§ **The task**: Only the lines holding "Bool" are wanted. Copy every one from the records below.

(The records Opens)

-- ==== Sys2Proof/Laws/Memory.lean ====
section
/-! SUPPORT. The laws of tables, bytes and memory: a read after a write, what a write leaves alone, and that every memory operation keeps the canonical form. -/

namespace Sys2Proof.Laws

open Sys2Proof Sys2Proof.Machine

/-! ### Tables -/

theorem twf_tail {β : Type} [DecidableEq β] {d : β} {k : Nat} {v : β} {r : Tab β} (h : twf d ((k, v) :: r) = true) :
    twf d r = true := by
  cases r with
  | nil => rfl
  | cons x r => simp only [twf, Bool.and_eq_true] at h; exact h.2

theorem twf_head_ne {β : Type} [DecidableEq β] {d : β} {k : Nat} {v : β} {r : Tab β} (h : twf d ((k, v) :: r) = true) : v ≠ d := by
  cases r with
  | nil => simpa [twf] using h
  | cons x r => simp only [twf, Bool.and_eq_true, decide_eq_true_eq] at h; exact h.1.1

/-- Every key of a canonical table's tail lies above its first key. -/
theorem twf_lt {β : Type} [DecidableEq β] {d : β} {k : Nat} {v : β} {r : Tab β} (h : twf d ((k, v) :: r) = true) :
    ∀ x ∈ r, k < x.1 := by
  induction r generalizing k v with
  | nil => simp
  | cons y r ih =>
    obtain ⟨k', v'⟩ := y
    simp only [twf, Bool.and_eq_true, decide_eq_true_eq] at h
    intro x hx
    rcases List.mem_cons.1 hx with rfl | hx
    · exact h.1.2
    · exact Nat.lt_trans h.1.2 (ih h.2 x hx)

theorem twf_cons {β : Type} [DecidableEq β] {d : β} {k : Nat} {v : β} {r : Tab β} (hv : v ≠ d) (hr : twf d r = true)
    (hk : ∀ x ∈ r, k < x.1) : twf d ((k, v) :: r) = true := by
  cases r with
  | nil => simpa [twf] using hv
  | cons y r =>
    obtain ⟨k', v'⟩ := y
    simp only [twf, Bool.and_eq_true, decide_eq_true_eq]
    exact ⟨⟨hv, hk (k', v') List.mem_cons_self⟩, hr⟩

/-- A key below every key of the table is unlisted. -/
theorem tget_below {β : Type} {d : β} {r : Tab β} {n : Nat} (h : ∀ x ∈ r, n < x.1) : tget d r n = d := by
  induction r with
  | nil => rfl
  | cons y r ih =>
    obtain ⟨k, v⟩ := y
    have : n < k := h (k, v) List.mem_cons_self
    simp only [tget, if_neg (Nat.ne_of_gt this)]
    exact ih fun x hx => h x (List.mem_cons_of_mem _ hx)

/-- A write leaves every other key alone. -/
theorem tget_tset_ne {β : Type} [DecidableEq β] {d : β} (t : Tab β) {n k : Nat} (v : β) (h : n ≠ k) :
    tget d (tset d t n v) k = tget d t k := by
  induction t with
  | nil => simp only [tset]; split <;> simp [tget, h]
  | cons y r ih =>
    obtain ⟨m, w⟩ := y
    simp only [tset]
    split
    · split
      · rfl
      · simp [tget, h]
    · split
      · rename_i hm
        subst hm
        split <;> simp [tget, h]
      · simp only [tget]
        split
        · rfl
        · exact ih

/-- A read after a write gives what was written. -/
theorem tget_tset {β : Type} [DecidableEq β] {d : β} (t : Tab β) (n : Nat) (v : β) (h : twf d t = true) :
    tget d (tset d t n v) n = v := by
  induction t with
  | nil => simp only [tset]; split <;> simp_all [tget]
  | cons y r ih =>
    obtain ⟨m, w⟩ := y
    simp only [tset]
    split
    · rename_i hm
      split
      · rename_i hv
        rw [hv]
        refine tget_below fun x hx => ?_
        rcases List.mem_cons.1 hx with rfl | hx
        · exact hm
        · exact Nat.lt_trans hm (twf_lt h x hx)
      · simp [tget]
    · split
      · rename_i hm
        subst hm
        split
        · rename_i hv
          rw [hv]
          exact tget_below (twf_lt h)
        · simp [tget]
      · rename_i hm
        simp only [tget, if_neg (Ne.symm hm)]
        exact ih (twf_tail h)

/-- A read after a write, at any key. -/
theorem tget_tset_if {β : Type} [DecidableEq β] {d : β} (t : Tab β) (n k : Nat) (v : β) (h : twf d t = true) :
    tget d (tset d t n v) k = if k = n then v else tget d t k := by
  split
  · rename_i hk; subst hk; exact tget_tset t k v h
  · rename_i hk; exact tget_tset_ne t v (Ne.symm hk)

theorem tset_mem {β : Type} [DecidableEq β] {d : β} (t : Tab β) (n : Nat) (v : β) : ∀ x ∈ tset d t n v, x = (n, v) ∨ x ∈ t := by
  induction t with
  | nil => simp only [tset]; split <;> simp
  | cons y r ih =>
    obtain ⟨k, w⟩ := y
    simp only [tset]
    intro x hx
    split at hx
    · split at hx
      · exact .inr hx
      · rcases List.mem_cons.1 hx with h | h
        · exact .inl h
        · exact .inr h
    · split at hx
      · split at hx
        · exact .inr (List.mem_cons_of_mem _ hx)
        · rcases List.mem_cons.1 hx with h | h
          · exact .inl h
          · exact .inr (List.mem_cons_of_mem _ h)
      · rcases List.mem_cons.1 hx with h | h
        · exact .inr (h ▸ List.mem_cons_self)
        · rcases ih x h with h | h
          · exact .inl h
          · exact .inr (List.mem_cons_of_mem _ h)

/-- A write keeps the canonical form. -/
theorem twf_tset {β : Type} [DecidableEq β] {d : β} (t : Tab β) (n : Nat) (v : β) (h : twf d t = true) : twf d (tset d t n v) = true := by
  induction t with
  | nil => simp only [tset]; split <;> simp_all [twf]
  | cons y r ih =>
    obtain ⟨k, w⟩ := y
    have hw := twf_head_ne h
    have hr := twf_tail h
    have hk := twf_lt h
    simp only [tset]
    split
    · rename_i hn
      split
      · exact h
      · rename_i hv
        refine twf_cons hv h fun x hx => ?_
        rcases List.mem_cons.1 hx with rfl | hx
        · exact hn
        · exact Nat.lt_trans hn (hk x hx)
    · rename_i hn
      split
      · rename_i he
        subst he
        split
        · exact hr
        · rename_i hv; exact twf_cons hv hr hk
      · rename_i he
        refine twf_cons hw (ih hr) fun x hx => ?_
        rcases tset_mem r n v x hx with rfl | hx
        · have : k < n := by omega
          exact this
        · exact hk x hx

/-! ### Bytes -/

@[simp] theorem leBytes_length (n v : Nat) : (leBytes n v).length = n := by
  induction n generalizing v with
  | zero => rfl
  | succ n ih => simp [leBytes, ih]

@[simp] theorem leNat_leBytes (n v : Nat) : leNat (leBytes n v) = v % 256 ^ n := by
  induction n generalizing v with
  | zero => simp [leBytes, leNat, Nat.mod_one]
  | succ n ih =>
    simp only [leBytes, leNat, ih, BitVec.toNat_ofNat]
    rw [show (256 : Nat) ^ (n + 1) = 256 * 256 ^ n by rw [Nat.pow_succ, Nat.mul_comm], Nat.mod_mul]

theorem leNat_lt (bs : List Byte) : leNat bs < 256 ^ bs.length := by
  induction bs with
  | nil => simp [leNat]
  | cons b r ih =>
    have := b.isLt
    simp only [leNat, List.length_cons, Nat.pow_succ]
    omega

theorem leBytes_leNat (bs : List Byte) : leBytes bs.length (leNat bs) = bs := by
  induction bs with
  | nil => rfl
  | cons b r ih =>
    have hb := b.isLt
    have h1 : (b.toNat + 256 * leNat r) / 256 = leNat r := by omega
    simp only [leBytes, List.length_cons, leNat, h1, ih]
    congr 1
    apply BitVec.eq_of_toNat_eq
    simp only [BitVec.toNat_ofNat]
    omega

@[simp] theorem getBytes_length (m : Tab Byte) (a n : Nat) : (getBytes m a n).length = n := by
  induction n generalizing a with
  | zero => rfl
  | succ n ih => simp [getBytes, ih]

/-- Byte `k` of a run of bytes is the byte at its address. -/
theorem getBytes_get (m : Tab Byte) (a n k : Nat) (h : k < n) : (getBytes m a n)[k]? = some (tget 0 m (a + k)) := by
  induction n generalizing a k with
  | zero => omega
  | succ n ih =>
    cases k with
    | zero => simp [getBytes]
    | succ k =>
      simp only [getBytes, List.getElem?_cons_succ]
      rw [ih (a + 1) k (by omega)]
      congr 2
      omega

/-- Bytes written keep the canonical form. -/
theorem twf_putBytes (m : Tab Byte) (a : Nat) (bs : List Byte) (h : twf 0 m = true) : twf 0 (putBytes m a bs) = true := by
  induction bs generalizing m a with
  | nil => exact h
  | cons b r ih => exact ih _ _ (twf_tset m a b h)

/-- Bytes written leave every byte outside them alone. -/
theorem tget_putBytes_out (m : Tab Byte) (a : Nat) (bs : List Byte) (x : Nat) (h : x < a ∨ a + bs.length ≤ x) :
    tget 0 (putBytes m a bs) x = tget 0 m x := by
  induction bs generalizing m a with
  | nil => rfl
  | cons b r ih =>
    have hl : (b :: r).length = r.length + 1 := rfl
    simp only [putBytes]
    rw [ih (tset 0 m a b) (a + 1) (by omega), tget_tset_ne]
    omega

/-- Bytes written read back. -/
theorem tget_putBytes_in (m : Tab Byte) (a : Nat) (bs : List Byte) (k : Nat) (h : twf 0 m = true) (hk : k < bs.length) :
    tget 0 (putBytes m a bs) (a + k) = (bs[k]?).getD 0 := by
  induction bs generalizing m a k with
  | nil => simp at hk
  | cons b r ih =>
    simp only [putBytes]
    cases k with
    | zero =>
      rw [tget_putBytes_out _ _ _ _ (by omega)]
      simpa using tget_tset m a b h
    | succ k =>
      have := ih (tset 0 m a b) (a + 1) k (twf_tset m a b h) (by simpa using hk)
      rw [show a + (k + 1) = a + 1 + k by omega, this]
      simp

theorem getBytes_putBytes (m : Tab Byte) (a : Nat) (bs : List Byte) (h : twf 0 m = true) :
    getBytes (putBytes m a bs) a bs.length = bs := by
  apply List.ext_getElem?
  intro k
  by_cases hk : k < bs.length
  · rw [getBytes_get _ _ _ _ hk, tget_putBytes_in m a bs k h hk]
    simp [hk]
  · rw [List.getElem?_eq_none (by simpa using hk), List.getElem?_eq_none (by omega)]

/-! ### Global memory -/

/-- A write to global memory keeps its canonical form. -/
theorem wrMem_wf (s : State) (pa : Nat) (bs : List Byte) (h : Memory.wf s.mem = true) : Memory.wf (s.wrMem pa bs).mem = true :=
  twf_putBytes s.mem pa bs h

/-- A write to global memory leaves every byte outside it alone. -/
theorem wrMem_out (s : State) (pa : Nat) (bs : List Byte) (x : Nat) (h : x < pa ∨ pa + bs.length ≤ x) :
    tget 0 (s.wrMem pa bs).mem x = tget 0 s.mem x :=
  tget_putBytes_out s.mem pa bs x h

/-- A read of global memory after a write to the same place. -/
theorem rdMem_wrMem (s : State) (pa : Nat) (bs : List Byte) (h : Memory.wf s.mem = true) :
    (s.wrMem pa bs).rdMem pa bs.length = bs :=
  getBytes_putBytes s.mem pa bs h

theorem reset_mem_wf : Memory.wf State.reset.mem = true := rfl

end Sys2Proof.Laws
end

(The records Closes)

§ **Exercise result**:
  | cons x r => simp only [twf, Bool.and_eq_true] at h; exact h.2
  | cons x r => simp only [twf, Bool.and_eq_true, decide_eq_true_eq] at h; exact h.1.1
    simp only [twf, Bool.and_eq_true, decide_eq_true_eq] at h
    simp only [twf, Bool.and_eq_true, decide_eq_true_eq]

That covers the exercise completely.